— Пожалуй, что нет.

— В теории такое возможно. Говорят, — Сушкин неуютно поерзал, — сам я нигде ничего такого не читал, но говорят, что какой-то швейцарец опубликовал две или три статьи по статистике, блестяще доказав такую вероятность[37].

— Десять из десяти? Вы уверены?

— Да нет, — Сушкин как бы отмахнулся, кивнув головой куда-то в сторону, — там все не так просто. Я это к слову: в теории, конечно, возможно всё, но в жизни монеты орлами десять раз подряд выпадают только у шулеров. Знаете, кстати, как это делается? Вы ведь игрок?

Поручик удивился неожиданному вопросу, но возражать не стал, поинтересовавшись только, с чего это репортер решил, что он, Любимов, игрок.

— По вашему взгляду. Вы с интересом и с досадой посмотрели на колоды карт, лежавшие у меня в гостиной. Из этого я сделал вывод, что вы — игрок. Но не только игрок, а еще и не слишком удачливый. Более того: уж извините за бестактность, — Сушкин без всяких насмешки или сарказма улыбнулся, — я дал себе вольность предположить, что именно сейчас вы совершенно на мели.

Николай Вячеславович покраснел.

— О, не смущайтесь: бывает. По молодости… — Сушкин вздохнул и на этот раз улыбнулся с плохо скрываемым и отчасти грустным, по ушедшему, удовольствием. — По молодости я играл и проигрывался так, что будьте-нате и только держись!
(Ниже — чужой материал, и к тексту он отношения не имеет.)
/-! ### raise, field by field -/

@[simp] theorem State.raise_shadows (s : State) (blk bit : Nat) : (s.raise blk bit).shadows = s.shadows := by
  have h := congrArg State.shadows (s.raise_hushed blk bit); exact h
@[simp] theorem State.raise_staging (s : State) (blk bit : Nat) : (s.raise blk bit).staging = s.staging := by
  have h := congrArg State.staging (s.raise_hushed blk bit); exact h
@[simp] theorem State.raise_readData (s : State) (blk bit : Nat) : (s.raise blk bit).readData = s.readData := by
  have h := congrArg State.readData (s.raise_hushed blk bit); exact h
@[simp] theorem State.raise_burst (s : State) (blk bit : Nat) : (s.raise blk bit).burst = s.burst := by
  have h := congrArg State.burst (s.raise_hushed blk bit); exact h
@[simp] theorem State.raise_clock (s : State) (blk bit : Nat) : (s.raise blk bit).clock = s.clock := by
  have h := congrArg State.clock (s.raise_hushed blk bit); exact h
@[simp] theorem State.raise_msixEnabled (s : State) (blk bit : Nat) : (s.raise blk bit).msixEnabled = s.msixEnabled := by
  have h := congrArg State.msixEnabled (s.raise_hushed blk bit); exact h
@[simp] theorem State.raise_msixMasked (s : State) (blk bit : Nat) : (s.raise blk bit).msixMasked = s.msixMasked := by
  have h := congrArg State.msixMasked (s.raise_hushed blk bit); exact h
@[simp] theorem State.raise_i3cAddress (s : State) (blk bit : Nat) : (s.raise blk bit).i3cAddress = s.i3cAddress := by
  have h := congrArg State.i3cAddress (s.raise_hushed blk bit); exact h
@[simp] theorem State.raise_wmpMajor (s : State) (blk bit : Nat) : (s.raise blk bit).wmpMajor = s.wmpMajor := by
  have h := congrArg State.wmpMajor (s.raise_hushed blk bit); exact h
@[simp] theorem State.raise_wmpMinor (s : State) (blk bit : Nat) : (s.raise blk bit).wmpMinor = s.wmpMinor := by
  have h := congrArg State.wmpMinor (s.raise_hushed blk bit); exact h
@[simp] theorem State.raise_mgrInbox (s : State) (blk bit : Nat) : (s.raise blk bit).mgrInbox = s.mgrInbox := by
  have h := congrArg State.mgrInbox (s.raise_hushed blk bit); exact h
@[simp] theorem State.raise_faultTest (s : State) (blk bit : Nat) : (s.raise blk bit).faultTest = s.faultTest := by
  have h := congrArg State.faultTest (s.raise_hushed blk bit); exact h
@[simp] theorem State.raise_faultOrder (s : State) (blk bit : Nat) : (s.raise blk bit).faultOrder = s.faultOrder := by
  have h := congrArg State.faultOrder (s.raise_hushed blk bit); exact h
@[simp] theorem State.raise_stoppedClocks (s : State) (blk bit : Nat) : (s.raise blk bit).stoppedClocks = s.stoppedClocks := by
  have h := congrArg State.stoppedClocks (s.raise_hushed blk bit); exact h
@[simp] theorem State.raise_plan (s : State) (blk bit : Nat) : (s.raise blk bit).plan = s.plan := by
  have h := congrArg State.plan (s.raise_hushed blk bit); exact h
@[simp] theorem State.raise_rx (s : State) (blk bit : Nat) : (s.raise blk bit).rx = s.rx := by
  have h := congrArg State.rx (s.raise_hushed blk bit); exact h
@[simp] theorem State.raise_tx (s : State) (blk bit : Nat) : (s.raise blk bit).tx = s.tx := by
  have h := congrArg State.tx (s.raise_hushed blk bit); exact h
@[simp] theorem State.raise_link (s : State) (blk bit : Nat) : (s.raise blk bit).link = s.link := by
  have h := congrArg State.link (s.raise_hushed blk bit); exact h
@[simp] theorem State.raise_neighbours (s : State) (blk bit : Nat) : (s.raise blk bit).neighbours = s.neighbours := by
  have h := congrArg State.neighbours (s.raise_hushed blk bit); exact h
@[simp] theorem State.raise_nbHeard (s : State) (blk bit : Nat) : (s.raise blk bit).nbHeard = s.nbHeard := by
  have h := congrArg State.nbHeard (s.raise_hushed blk bit); exact h
@[simp] theorem State.raise_nbVersions (s : State) (blk bit : Nat) : (s.raise blk bit).nbVersions = s.nbVersions := by
  have h := congrArg State.nbVersions (s.raise_hushed blk bit); exact h
@[simp] theorem State.raise_label (s : State) (blk bit : Nat) : (s.raise blk bit).label = s.label := by
  have h := congrArg State.label (s.raise_hushed blk bit); exact h
@[simp] theorem State.raise_lanes (s : State) (blk bit : Nat) : (s.raise blk bit).lanes = s.lanes := by
  have h := congrArg State.lanes (s.raise_hushed blk bit); exact h
@[simp] theorem State.raise_ports (s : State) (blk bit : Nat) : (s.raise blk bit).ports = s.ports := by
  have h := congrArg State.ports (s.raise_hushed blk bit); exact h
@[simp] theorem State.raise_time (s : State) (blk bit : Nat) : (s.raise blk bit).time = s.time := by
  have h := congrArg State.time (s.raise_hushed blk bit); exact h
@[simp] theorem State.raise_head (s : State) (blk bit : Nat) : (s.raise blk bit).head = s.head := by
  have h := congrArg State.head (s.raise_hushed blk bit); exact h
@[simp] theorem State.raise_ana (s : State) (blk bit : Nat) : (s.raise blk bit).ana = s.ana := by
  have h := congrArg State.ana (s.raise_hushed blk bit); exact h
@[simp] theorem State.raise_sec (s : State) (blk bit : Nat) : (s.raise blk bit).sec = s.sec := by
  have h := congrArg State.sec (s.raise_hushed blk bit); exact h
@[simp] theorem State.raise_power (s : State) (blk bit : Nat) : (s.raise blk bit).power = s.power := by
  have h := congrArg State.power (s.raise_hushed blk bit); exact h
@[simp] theorem State.raise_cal (s : State) (blk bit : Nat) : (s.raise blk bit).cal = s.cal := by
  have h := congrArg State.cal (s.raise_hushed blk bit); exact h
@[simp] theorem State.raise_bist (s : State) (blk bit : Nat) : (s.raise blk bit).bist = s.bist := by
  have h := congrArg State.bist (s.raise_hushed blk bit); exact h
@[simp] theorem State.raise_mem (s : State) (blk bit : Nat) : (s.raise blk bit).mem = s.mem := by
  have h := congrArg State.mem (s.raise_hushed blk bit); exact h
@[simp] theorem State.raise_cxl (s : State) (blk bit : Nat) : (s.raise blk bit).cxl = s.cxl := by
  have h := congrArg State.cxl (s.raise_hushed blk bit); exact h
@[simp] theorem State.raise_quals (s : State) (blk bit : Nat) : (s.raise blk bit).quals = s.quals := by
  have h := congrArg State.quals (s.raise_hushed blk bit); exact h
@[simp] theorem State.raise_freeCount (s : State) (blk bit : Nat) : (s.raise blk bit).freeCount = s.freeCount := by
  have h := congrArg State.freeCount (s.raise_hushed blk bit); exact h
@[simp] theorem State.raise_pending (s : State) (blk bit : Nat) : (s.raise blk bit).pending = s.pending := by
  have h := congrArg State.pending (s.raise_hushed blk bit); exact h
theorem State.raise_get (s : State) (blk bit : Nat) {g : Fld} (h : ordinary g.addr) : (s.raise blk bit).get g = s.get g := by
  rw [State.get, State.get, s.raise_rd blk bit h]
Потом, конечно, это прошло: рассудительность…

Николай Вячеславович бросил на репортера ироничный, но настолько быстрый взгляд, что Сушкин, отвлекшийся воспоминаниями, похоже, его не заметил.

— Рассудительность и всякое такое взяли верх над горячностью, да и писанина моя как-то совершенно неожиданно и вдруг стала пользоваться спросом: тут уже не до игр. Утром — там, днем бежишь еще куда-то и что-то на листке из памятной книжки карандашом царапаешь, а вечером, когда все приличные люди обедать садятся, — бац! — и случается нечто, что я никак не могу пропустить. А в миллионом городе это происходит постоянно! И вот уж ночь: а я едва-едва сажусь за стол, но не к еде, а к пачке писчей бумаги, чтобы к утру, когда карусель закрутится снова, успеть подать леденящую душу историю. Или историю, вызывающую слезу. Или…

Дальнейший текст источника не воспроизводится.